Когда я спросил мнение самого Дмитрия об этом человеке, он лишь красноречиво пожал плечами и ответил:
— Свидетель мог ошибиться.
Хотел ли он этим сказать, что Моффат не смог признать в Васильченко человека, которого заметил ночью, или же ошибся при описании личности преступника, я так и не понял. Судя по документам Васильченко, он был не более опасен, чем любой другой студент литературного факультета Московского университета, и никогда не имел никаких неприятностей с царскими властями.

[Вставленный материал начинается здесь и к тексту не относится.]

/-- The last unit of the visit has sent its state: per unit, the PTB of its latch and its data. -/
def execPhotoComplete (recs : List (W64 × List Byte)) (t : W64) (s : State) : Out :=
  match s.photoRun with
  | none => .next s
  | some p => .next ((s.atTime t).finishPhoto p recs).afterPhoto

/-- HNG_PHOTO_CTL.TAKE; one during the handling of a hang is counted and ignored (R442). -/
def State.takePhoto (s : State) : State :=
  if s.hangs.isEmpty then s.startPhoto phHost none else s.bumpFld Reg.HNG_PHOTO_STATUS 31 24 1

def execHngPhotoTake (s : State) : Out := .next (s.pfWrite 0 Reg.HNG_PHOTO_CTL 0x80000000 State.takePhoto)

/-- A keyed write of HNG_RESET (R445). -/
def State.writeReset (s : State) (v : W32) : State :=
  if fieldOf v 31 16 = 0xA5C3 && fieldOf v 0 0 = 1 then s.beginWarm else s

def execHngResetWarm (v : W32) (s : State) : Out := .next (s.pfWrite 0 Reg.HNG_RESET v (·.writeReset v))

end Sys2Proof.Machine
end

На следующее утро Дмитрий Соколов в кебе привез меня переодетого в платье Миши Осинского и держащего в руке холщовую сумку с немудреным имуществом в дом на Стэнли-стрит и представил его обитателям.
II
Ватсон, вам доводилось когда-нибудь бывать на Стэнли-стрит и в прилежащих к ней кварталах? Полагаю, что нет. Это совсем не тот район Лондона, который может быть притягателен для случайного прохожего. Сама улица представляет собой длинную полосу обшарпанных лавчонок и ветхих домишек. Она проходит через ту часть Ист-Энда, которая известна своими дешевыми квартирами, притонами самого низкого пошиба и постоялыми дворами, равно как и многочисленными проститутками, предлагающими за жалкие гроши свои сомнительные услуги.

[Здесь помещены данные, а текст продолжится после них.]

-- ==== Sys2Proof/Safety.lean ====
section
/-! DEFINITION. The terms that claims about the part are stated in: reachable states, the state at issue and after retirement, when
registers answer, and the canonical form of the tables. -/

namespace Sys2Proof.Machine
open Sys2Proof

/-- A state that some commands lead to from reset. -/
inductive Reachable : State → Prop where
  | reset : Reachable State.reset
  | step {s t : State} (i : Instr) : Reachable s → exec i s = .next t → Reachable t

/-- A table of bytes is in canonical form (notes/assumptions/2). -/
def Mem.wf (m : Mem) : Prop := smWf emptyByte m

/-- The part is awake, in service: its start record published, not in warm-up mode, and no power-state entry holds its queues. -/
def State.inService (s : State) : Bool :=
  s.awake && s.fld Reg.GLB_STATUS 25 25 = 1 && !s.inWarmUp

/-- A sequencer issues the instruction at its program counter: its core is bound to a context, it may issue, the word lies in a region
that lets it execute, and the predicate of the word holds (R124, R126, R168). -/
def State.mayIssue (s : State) (c : CoreId) (q : SeqId) (x : CtxId) (pn : Bool) (pr : BitVec 3) : Bool :=
  decide ((s.core c).ctx = some x) && s.canIssue c q
    && ((s.landSst c q).permitted c q .exec ((s.landSst c q).seq c q).pc.toNat 8).isSome
    && xor (((s.landSst c q).seq c q).rp pr) pn

/-- The state once the instruction at the program counter has retired, having left a state. -/
def State.retires (s : State) (c : CoreId) (q : SeqId) (t : State) : State := t.retireTo c q ((s.seq c q).pc + 8)

/-- The state once an instruction has retired that changes registers of its sequencer alone. -/
def State.retiresWith (s : State) (c : CoreId) (q : SeqId) (f : Seq → Seq) : State :=
  s.retires c q ((s.landSst c q).modSeq c q f)

end Sys2Proof.Machine
end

Граф Николай сказал, что мы, англичане, счастливая нация. Возможно, он прав. Тем не менее, мой дорогой Ватсон, мне трудно было в это поверить, когда повсюду на тех улицах я видел лишь беспросветную нужду и отчаянную нищету. Если есть где-нибудь ад на земле, так он находится именно там, где живут босоногие дети и голодные нищие, где мужчины и женщины по десять человек, а то и больше ютятся в одной комнате, где бездомные бродяги спят в подъездах, а банды подростков, как своры бродячих собак, рыщут по улицам, грабят прохожих, чтобы утолить голод, и ночуют под тележками уличных торговцев.
Тем не менее, несмотря на весь этот ужас, там было очень оживленно. Мне почему-то представился образ какой-то дохлой твари, в мерзостном трупе которой роились личинки мух, выползавшие из всех его гниющих тканей. И днем, и ночью люди заполоняли мостовые и сточные канавы, воздух звенел от их воплей и криков, визга и проклятий. А еще от их смеха — да, да, как ни странно, на этой мусорной свалке человечества можно было услышать смех и песни.

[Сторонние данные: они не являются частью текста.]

/-- The control instructions (R180): the program counter they leave, and s[D] of CALL. -/
def Obligations.ControlResults : Prop :=
  ∀ (c : CoreId) (q : SeqId) (w : CT) (s : State) (x : CtxId), s.mayIssue c q x w.pn w.pr = true → w.zero = 0 →
    let l := s.landSst c q
    let pc := (s.seq c q).pc
    let tgt : Off := pc + (w.imm.signExtend 64).setWidth 30
    exec (.nop c q w) s = .next (s.retires c q l)
    ∧ (tgt.toNat % 8 = 0 → exec (.br c q w) s = .next (l.retireTo c q tgt)
      ∧ exec (.call c q w) s = .next ((l.modSeq c q (fun z => z.ws w.d ((pc + 8).setWidth 64))).retireTo c q tgt)
      ∧ ((s.seq c q).state = .run → (∃ p, (s.core c).ctx = some p ∧ ((s.ctx p).stopFor = .none)) →
          ∃ t, exec (.cheap c q w) s = .next t ∧ (t.seq c q).lrp = some tgt ∧ (t.seq c q).pc = pc + 8 ∧ (t.seq c q).state = .run))
    ∧ (let j : Off := ((l.seq c q).rs w.a).setWidth 30
       (j.toNat % 8 = 0 → exec (.jr c q w) s = .next (l.retireTo c q j))
       ∧ (j.toNat % 8 ≠ 0 → exec (.jr c q w) s = .next ((l.bump (Reg.SEQ_ISSUED c q) 1).seqFault (l.origin c q x) .xAlign [])))
    ∧ (tgt.toNat % 8 ≠ 0 → let t := (l.bump (Reg.SEQ_ISSUED c q) 1).seqFault (l.origin c q x) .xAlign []
       exec (.br c q w) s = .next t ∧ exec (.call c q w) s = .next t)

/-! ## Hurdles -/

/-- The hurdle instructions at issue (R193 to R196): HARM leaves for the home unit and issue holds; HARRIVE sends one arrival with its
baton word, or its message to another package; HREAD reads RELEASES; a satisfied HWAIT retires and another waits. One on a hurdle of
another context, or a HARM whose configuration is not legal, faults. -/
def Obligations.HurdleInstructions : Prop :=
  (∀ (c : CoreId) (q : SeqId) (w : HF) (s : State) (x : CtxId), s.mayIssue c q x w.pn w.pr = true → w.zero = 0 →
     let l := s.landSst c q
     let h := s.hurdle w.hid
     let b := ((l.seq c q).rs w.sb).toNat
     let bat := l.coreBaton c (seqUnit q) (bitsOf b 15 0) (bitsOf b 31 16)
     let dst : BitVec 16 := ((l.seq c q).rs w.sa).setWidth 16
     let cfg := ((l.seq c q).rs w.sa)
     let n : W32 := ((l.seq c q).rs w.sa).setWidth 32
     (w.remote = false → w.df = false → w.sb = 0 → bitsOf cfg.toNat 63 48 = 0 → bitsOf cfg.toNat 31 20 = 0 → bitsOf cfg.toNat 19 18 ≠ 3 →
       exec (.harm c q w) s = .next ((l.bump (Reg.SEQ_ISSUED c q) 1).modSeq c q (fun z => { z with harm := some ⟨w.hid, cfg⟩ })))
     ∧ (w.remote = false → w.df = false → w.sa = 0 → l.issueWin c q = none → h.owner = x →
       exec (.harrive c q w) s = .next (s.retires c q { l with arrivals := l.arrivals ++ [⟨w.hid, bat, .ctx x none (.feed c)⟩] }))
     ∧ (w.remote = true → w.df = false → dst ≠ s.pkg → l.issueWin c q = none →
       let r := l.sendMsg vcHctl ⟨dst, l.pkg, 0, 0, .arrive w.hid bat⟩ (some x)
       r.2 = true → exec (.harrive c q w) s = .next (s.retires c q r.1))
     ∧ (w.remote = false → w.df = false → w.sb = 0 →
       exec (.hread c q w) s = .next (s.retiresWith c q (fun z => z.ws w.sa (h.releases.setWidth 64))))
     ∧ (w.remote = false → h.owner = x → (s.seq c q).state = .run → (s.ctx x).stopFor = .none →
       ((h.releases - n).toNat < 2 ^ 31 →
         ∃ t, exec (.hwait c q w) s = .next t ∧ (t.seq c q).pc = (s.seq c q).pc + 8 ∧ (t.seq c q).state = .run)
       ∧ (2 ^ 31 ≤ (h.releases - n).toNat → h.state ≠ .poisoned →
         ∃ t, exec (.hwait c q w) s = .next t ∧ (t.seq c q).pc = (s.seq c q).pc ∧ (t.seq c q).state = .wait
           ∧ (t.seq c q).wait = some (w.hid, n) ∧ (t.seq c q).waitDf = w.df)))
  ∧ (∀ (c : CoreId) (q : SeqId) (w : HF) (s : State) (x : CtxId), s.mayIssue c q x w.pn w.pr = true → w.zero = 0 →
     w.remote = false → w.df = false → w.sb = 0 →
     let l := s.landSst c q
     let cfg := ((l.seq c q).rs w.sa).toNat
     let f (e : EvName) (is : List Item) : State := (l.bump (Reg.SEQ_ISSUED c q) 1).seqFault (l.origin c q x) e is
     (bitsOf cfg 63 48 ≠ 0 ∨ bitsOf cfg 31 20 ≠ 0 ∨ bitsOf cfg 19 18 = 3 → exec (.harm c q w) s = .next (f .xIllegal []))
     ∧ ((s.hurdle w.hid).owner ≠ x → (∃ t, exec (.hwait c q w) s = .next t ∧ (t.act (Reg.SEQ_FAULT_CODE c q)).toNat = EvName.xHurdleOwner.code.toNat)
       ∧ (w.sa = 0 → exec (.harrive c q w) s = .next (f .xHurdleOwner [.small 12 w.hid.toNat]))))

/-- The arrivals that an ARMED hurdle counts in one cycle (R145): the release, the count it leaves, and the overrun; and the baton word
(R148), each of its fields at its place. -/
def Obligations.HurdleCounting : Prop :=
  (∀ (h : Hurdle) (n : Nat), 0 < h.expect.toNat → n < 2 ^ 16 → h.count.toNat < 2 ^ 16 →
     let r := countArrivals h n
     let v := h.count.toNat + n
     (v < h.expect.toNat → r.1 = { h with count := BitVec.ofNat 16 v } ∧ r.2.1 = false ∧ r.2.2 = false)
     ∧ (h.expect.toNat ≤ v → r.1.releases = h.releases + 1 ∧ r.2.1 = true ∧ r.1.lastMin = h.roundMin ∧ r.1.roundMin = 0
       ∧ (h.auto = true → r.1.count = BitVec.ofNat 16 (v - h.expect.toNat)
           ∧ (v < 2 * h.expect.toNat → r.1.state = h.state ∧ r.2.2 = false) ∧ (2 * h.expect.toNat ≤ v → r.1.state = .poisoned ∧ r.2.2 = true))
       ∧ (h.auto = false → r.1.count = 0 ∧ (v = h.expect.toNat → r.1.state = .idle ∧ r.2.2 = false)
           ∧ (h.expect.toNat < v → r.1.state = .poisoned ∧ r.2.2 = true))))
  ∧ (∀ pkg core unit mb gen pace : Nat, pkg < 2 ^ 16 → core < 8 → unit < 8 → mb < 2 ^ 16 → gen < 2 ^ 16 → pace < 2 ^ 10 →
     let b := (baton pkg core unit mb gen pace).toNat
     bitsOf b 63 48 = pkg ∧ bitsOf b 47 45 = core ∧ bitsOf b 44 42 = unit ∧ bitsOf b 41 26 = mb ∧ bitsOf b 25 10 = gen ∧ bitsOf b 9 0 = pace)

Как я уже говорил вам, в том деле часто переплетались элементы трагедии и комедии, причем это происходило почти во всем, что меня тогда окружало. Какая-то пьяная баба громко скандалила у подъезда публичного дома, а в нескольких ярдах от нее танцевали ребятишки, хлопая руками в такт мелодии, которую наигрывал шарманщик.
Дом на Стэнли-стрит жил такой же жизнью, однако, хоть он и выглядел изрядно обшарпанным, внутри, по крайней мере, было чисто. Он представлял собой высокое мрачное здание в несколько этажей, обитатели которого имели редкую для этого района Лондона привилегию жить в отдельных комнатах. Правда, они были скромно обставлены: кровать и комод. Своего рода центром всего дома была расположенная на первом этаже кухня, где жильцы собирались во время трапез. Там же стоял постоянно кипевший самовар, а по вечерам все спускались туда, чтобы посидеть у огня.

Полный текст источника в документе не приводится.